Posted on 11/28/2017 12:09:34 PM PST by ebb tide

“The reality of the apostasy of faith in our time rightly and profoundly frightens us,” said Cardinal Burke in honor of Fatima’s centenary.

In 1903, Pope St. Pius X declared himself “terrified” by humanity’s self-destructive apostasy from God: “For behold they that go far from Thee shall perish” (Ps. 72:27). How much more “daunting,” said Cardinal Burke, is today’s “widespread apostasy.”

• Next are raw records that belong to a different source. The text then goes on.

-- ==== Sys2Proof/Machine/IType.lean ====
section
/-! DEFINITION. The meanings of the I-type instructions (spec 41_i_type.md): what the decoder does with each. What an
instruction would compute when executed is out of scope (R7, R8). -/

namespace Sys2Proof.Machine

/-- LB (R85): report the mnemonic and `rd, rs1, imm`. -/
def execLb (rd rs1 : RegIdx) (imm : BitVec 12) (s : State) : Res := report .LB (rdRs1ImmI rd rs1 imm) s

/-- LH (R86): report the mnemonic and `rd, rs1, imm`. -/
def execLh (rd rs1 : RegIdx) (imm : BitVec 12) (s : State) : Res := report .LH (rdRs1ImmI rd rs1 imm) s

/-- LW (R87): report the mnemonic and `rd, rs1, imm`. -/
def execLw (rd rs1 : RegIdx) (imm : BitVec 12) (s : State) : Res := report .LW (rdRs1ImmI rd rs1 imm) s

/-- LBU (R88): report the mnemonic and `rd, rs1, imm`. -/
def execLbu (rd rs1 : RegIdx) (imm : BitVec 12) (s : State) : Res := report .LBU (rdRs1ImmI rd rs1 imm) s

/-- LHU (R89): report the mnemonic and `rd, rs1, imm`. -/
def execLhu (rd rs1 : RegIdx) (imm : BitVec 12) (s : State) : Res := report .LHU (rdRs1ImmI rd rs1 imm) s

/-- LWU (R90): report the mnemonic and `rd, rs1, imm`. -/
def execLwu (rd rs1 : RegIdx) (imm : BitVec 12) (s : State) : Res := report .LWU (rdRs1ImmI rd rs1 imm) s

/-- LD (R91): report the mnemonic and `rd, rs1, imm`. -/
def execLd (rd rs1 : RegIdx) (imm : BitVec 12) (s : State) : Res := report .LD (rdRs1ImmI rd rs1 imm) s

/-- FENCE (R92): report the mnemonic and `succ, pred, fm`. rd and rs1 are neither checked nor reported. -/
def execFence (succ pred fm : BitVec 4) (s : State) : Res := report .FENCE (succPredFm succ pred fm) s

/-- ADDI (R93): report the mnemonic and `rd, rs1, imm`. -/
def execAddi (rd rs1 : RegIdx) (imm : BitVec 12) (s : State) : Res := report .ADDI (rdRs1ImmI rd rs1 imm) s

/-- SLTI (R94): report the mnemonic and `rd, rs1, imm`. -/
def execSlti (rd rs1 : RegIdx) (imm : BitVec 12) (s : State) : Res := report .SLTI (rdRs1ImmI rd rs1 imm) s

/-- SLTIU (R95): report the mnemonic and `rd, rs1, imm`. -/
def execSltiu (rd rs1 : RegIdx) (imm : BitVec 12) (s : State) : Res := report .SLTIU (rdRs1ImmI rd rs1 imm) s

/-- XORI (R96): report the mnemonic and `rd, rs1, imm`. -/
def execXori (rd rs1 : RegIdx) (imm : BitVec 12) (s : State) : Res := report .XORI (rdRs1ImmI rd rs1 imm) s

/-- ORI (R97): report the mnemonic and `rd, rs1, imm`. -/
def execOri (rd rs1 : RegIdx) (imm : BitVec 12) (s : State) : Res := report .ORI (rdRs1ImmI rd rs1 imm) s

/-- ANDI (R98): report the mnemonic and `rd, rs1, imm`. -/
def execAndi (rd rs1 : RegIdx) (imm : BitVec 12) (s : State) : Res := report .ANDI (rdRs1ImmI rd rs1 imm) s

/-- SLLI (R99): report the mnemonic and `rd, rs1, shamt`. -/
def execSlli (rd rs1 : RegIdx) (shamt : BitVec 6) (s : State) : Res := report .SLLI (rdRs1Shamt6 rd rs1 shamt) s

/-- SRLI (R100): report the mnemonic and `rd, rs1, shamt`. -/
def execSrli (rd rs1 : RegIdx) (shamt : BitVec 6) (s : State) : Res := report .SRLI (rdRs1Shamt6 rd rs1 shamt) s

/-- SRAI (R101): report the mnemonic and `rd, rs1, shamt`. -/
def execSrai (rd rs1 : RegIdx) (shamt : BitVec 6) (s : State) : Res := report .SRAI (rdRs1Shamt6 rd rs1 shamt) s

/-- ADDIW (R102): report the mnemonic and `rd, rs1, imm`. -/
def execAddiw (rd rs1 : RegIdx) (imm : BitVec 12) (s : State) : Res := report .ADDIW (rdRs1ImmI rd rs1 imm) s

/-- SLLIW (R103): report the mnemonic and `rd, rs1, shamt`. -/
def execSlliw (rd rs1 : RegIdx) (shamt : BitVec 5) (s : State) : Res := report .SLLIW (rdRs1Shamt5 rd rs1 shamt) s

/-- SRLIW (R104): report the mnemonic and `rd, rs1, shamt`. -/
def execSrliw (rd rs1 : RegIdx) (shamt : BitVec 5) (s : State) : Res := report .SRLIW (rdRs1Shamt5 rd rs1 shamt) s

/-- SRAIW (R105): report the mnemonic and `rd, rs1, shamt`. -/
def execSraiw (rd rs1 : RegIdx) (shamt : BitVec 5) (s : State) : Res := report .SRAIW (rdRs1Shamt5 rd rs1 shamt) s

/-- JALR (R106): report the mnemonic and `rd, rs1, imm`. The offset may be odd; no target is formed. -/
def execJalr (rd rs1 : RegIdx) (imm : BitVec 12) (s : State) : Res := report .JALR (rdRs1ImmI rd rs1 imm) s

/-- ECALL (R108): report the mnemonic and `no operand`. It "does not trap, call or signal anything". -/
def execEcall (s : State) : Res := report .ECALL noOperands s

/-- EBREAK (R109): report the mnemonic and `no operand`. It is only named (R173). -/
def execEbreak (s : State) : Res := report .EBREAK noOperands s

end Sys2Proof.Machine
end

In 1910, St. Pius X condemned the movement for a “One-World Church” without dogmas, hierarchy, or “curb for the passions”—a church which, “under the pretext of freedom,” would impose “legalized cunning and force.” How much more, said Cardinal Burke, do today’s “movements for a single government of the world” and “certain movements with the Church herself” disregard sin and salvation?

In Pascendi, St. Pius X named the trajectory toward the “annihilation of all religion”: “The first step … was taken by Protestantism; the second … by [the heresy of] Modernism; the next will plunge headlong into atheism.”

So let us, said Cardinal Burke, heed Fatima’s call for prayer, penance, and reparation. Let us be “agents” of the triumph of Mary’s Immaculate Heart.

A few weeks after that speech, the Vatican announced its shining tribute to the Protestant revolution: a golden stamp with Luther and Melanchthon at the foot of the cross, triumphantly supplanting the Blessed Virgin and St. John.

Bishop Athanasius Schneider has asked how the Vatican can call Luther a “witness to the gospel” when he “called the Mass … a blasphemy” and “the papacy an invention of Satan.” The signatories of the filial correction have expressed “wonderment and sorrow” at a statue of Luther in the Vatican—and documented the “affinity” between “Luther’s ideas on law, justification, and marriage” and Pope Francis’s statements.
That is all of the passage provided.